Igualmente sostuvo, que el juez de segundo grado apreció erróneamente el pronunciamiento de la Junta Regional de Calificación de invalidez (folios 79 y 79 vto.) respecto al carácter común que le otorgó al accidente sufrido por el demandante. A su turno, la parte opositora en su escrito sostiene con fundamento en el principio de la libre formación del convencimiento, que el Tribunal tiene la facultad de apreciar libremente las pruebas allegadas al proceso y de las que a bien tenga para deducir cual es la verdad real del caso; resultando válido que el ad quem se apoyara en los documentos y en el testimonio para llenar los vacíos encontrados en el pronunciamiento de la Junta en cuanto al origen de la lesión del actor, más aún cuando las pruebas en que “se apoyó el Tribunal son coincidentes al evidenciar que la lesión sufrida por el demandante ocurrió en virtud de un accidente de trabajo, y los detalles en los que las mismas difieren son intrascendentes frente a la conclusión que de ellas emerge” (folio 40 cuaderno 2).

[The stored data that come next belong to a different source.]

/-! ### accept -/

@[simp] theorem accept_acc (s : State) (cmd : Word) : (s.accept cmd).acc = s.acc := (rfl)
@[simp] theorem accept_cnt (s : State) (cmd : Word) : (s.accept cmd).cnt = s.cnt := (rfl)
@[simp] theorem accept_mem (s : State) (cmd : Word) : (s.accept cmd).mem = s.mem := (rfl)
@[simp] theorem accept_work (s : State) (cmd : Word) : (s.accept cmd).work = s.work := (rfl)
@[simp] theorem accept_phase (s : State) (cmd : Word) : (s.accept cmd).phase = s.phase := (rfl)
@[simp] theorem accept_busy (s : State) (cmd : Word) : (s.accept cmd).busy = true := (rfl)
@[simp] theorem accept_pcmd (s : State) (cmd : Word) : (s.accept cmd).pcmd = cmd := (rfl)
@[simp] theorem accept_seq (s : State) (cmd : Word) : (s.accept cmd).seq = s.seq := (rfl)
@[simp] theorem accept_lastPass (s : State) (cmd : Word) : (s.accept cmd).lastPass = s.lastPass := (rfl)
@[simp] theorem accept_faults (s : State) (cmd : Word) : (s.accept cmd).faults = s.faults := (rfl)
@[simp] theorem accept_reads (s : State) (cmd : Word) : (s.accept cmd).reads = s.reads := (rfl)
@[simp] theorem accept_host (s : State) (cmd : Word) : (s.accept cmd).host = s.host := (rfl)
@[simp] theorem accept_inputs (s : State) (cmd : Word) : (s.accept cmd).inputs = s.inputs := (rfl)
@[simp] theorem accept_free (s : State) (cmd : Word) : (s.accept cmd).free = s.free := (rfl)

/-! ### reply -/

@[simp] theorem reply_acc (s : State) (v : Word) : (s.reply v).acc = s.acc := (rfl)
@[simp] theorem reply_cnt (s : State) (v : Word) : (s.reply v).cnt = s.cnt := (rfl)
@[simp] theorem reply_mem (s : State) (v : Word) : (s.reply v).mem = s.mem := (rfl)
@[simp] theorem reply_work (s : State) (v : Word) : (s.reply v).work = s.work := (rfl)
@[simp] theorem reply_phase (s : State) (v : Word) : (s.reply v).phase = s.phase := (rfl)
@[simp] theorem reply_busy (s : State) (v : Word) : (s.reply v).busy = s.busy := (rfl)
@[simp] theorem reply_pcmd (s : State) (v : Word) : (s.reply v).pcmd = s.pcmd := (rfl)
@[simp] theorem reply_seq (s : State) (v : Word) : (s.reply v).seq = s.seq := (rfl)
@[simp] theorem reply_lastPass (s : State) (v : Word) : (s.reply v).lastPass = s.lastPass := (rfl)
@[simp] theorem reply_faults (s : State) (v : Word) : (s.reply v).faults = s.faults := (rfl)
@[simp] theorem reply_reads (s : State) (v : Word) : (s.reply v).reads = v :: s.reads := (rfl)
@[simp] theorem reply_host (s : State) (v : Word) : (s.reply v).host = s.host := (rfl)
@[simp] theorem reply_inputs (s : State) (v : Word) : (s.reply v).inputs = s.inputs := (rfl)
@[simp] theorem reply_free (s : State) (v : Word) : (s.reply v).free = s.free := (rfl)

/-! ### pop -/

@[simp] theorem pop_acc (s : State) : s.pop.acc = s.acc := (rfl)
@[simp] theorem pop_cnt (s : State) : s.pop.cnt = s.cnt := (rfl)
@[simp] theorem pop_mem (s : State) : s.pop.mem = s.mem := (rfl)
@[simp] theorem pop_work (s : State) : s.pop.work = s.work := (rfl)
@[simp] theorem pop_phase (s : State) : s.pop.phase = s.phase := (rfl)
@[simp] theorem pop_busy (s : State) : s.pop.busy = s.busy := (rfl)
@[simp] theorem pop_pcmd (s : State) : s.pop.pcmd = s.pcmd := (rfl)
@[simp] theorem pop_seq (s : State) : s.pop.seq = s.seq := (rfl)
@[simp] theorem pop_lastPass (s : State) : s.pop.lastPass = s.lastPass := (rfl)
@[simp] theorem pop_faults (s : State) : s.pop.faults = s.faults := (rfl)
@[simp] theorem pop_reads (s : State) : s.pop.reads = s.reads := (rfl)
@[simp] theorem pop_host (s : State) : s.pop.host = s.host := (rfl)
@[simp] theorem pop_inputs (s : State) : s.pop.inputs = s.inputs.tail := (rfl)
@[simp] theorem pop_free (s : State) : s.pop.free = s.free := (rfl)

/-! ### push -/

@[simp] theorem push_acc (s : State) (e : Event) : (s.push e).acc = s.acc := (rfl)
@[simp] theorem push_cnt (s : State) (e : Event) : (s.push e).cnt = s.cnt := (rfl)
@[simp] theorem push_mem (s : State) (e : Event) : (s.push e).mem = s.mem := (rfl)
@[simp] theorem push_work (s : State) (e : Event) : (s.push e).work = s.work := (rfl)
@[simp] theorem push_phase (s : State) (e : Event) : (s.push e).phase = s.phase := (rfl)
@[simp] theorem push_busy (s : State) (e : Event) : (s.push e).busy = s.busy := (rfl)
@[simp] theorem push_pcmd (s : State) (e : Event) : (s.push e).pcmd = s.pcmd := (rfl)
@[simp] theorem push_seq (s : State) (e : Event) : (s.push e).seq = s.seq := (rfl)
@[simp] theorem push_lastPass (s : State) (e : Event) : (s.push e).lastPass = s.lastPass := (rfl)
@[simp] theorem push_faults (s : State) (e : Event) : (s.push e).faults = s.faults := (rfl)
@[simp] theorem push_reads (s : State) (e : Event) : (s.push e).reads = s.reads := (rfl)
@[simp] theorem push_host (s : State) (e : Event) : (s.push e).host = s.host := (rfl)
@[simp] theorem push_inputs (s : State) (e : Event) : (s.push e).inputs = e :: s.inputs := (rfl)
@[simp] theorem push_free (s : State) (e : Event) : (s.push e).free = s.free := (rfl)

Considera que la comparación entre las pruebas efectuada por el demandante es mas propio de un alegato de instancia que del análisis inherente al recurso extraordinario; y sostiene, que el dictamen rendido por al Junta Regional de Calificaciones no es idóneo para desvirtuar la conclusión del Tribunal pues aun cuando en el se establece que la pérdida de la capacidad laboral del trabajador fue de origen común, no se describe la forma de cómo se generó la disfunción del demandante; y contrario sensu, las pruebas en que se apoyó el Tribunal “si dan cuenta de la forma como acaeció la lesión que presenta el accionante” (folio 41, cuaderno 2).

IV. CONSIDERACIONES DE LA CORTE Observa la Corte que la discusión planteada en este cargo, se centra en el carácter de accidente de trabajo sufrido por el actor, deducido por el Tribunal de las pruebas, que según el recurrente, erró gravemente en su valoración al establecer hechos y calificaciones que no se derivan de ellas. Como se dejó establecido atrás al hacerse el resumen de la sentencia, el Tribunal acogió como fecha que determinó la capacidad laboral del demandante, la de estructuración fijada como en 1986, tanto por la Junta Calificadora como por Medicina Laboral y por lo mismo dio aplicación al acuerdo 155 de 1963 aprobado por el Decreto 3170 de 1964, normatividad aplicable para la fecha en que ocurrió el hecho.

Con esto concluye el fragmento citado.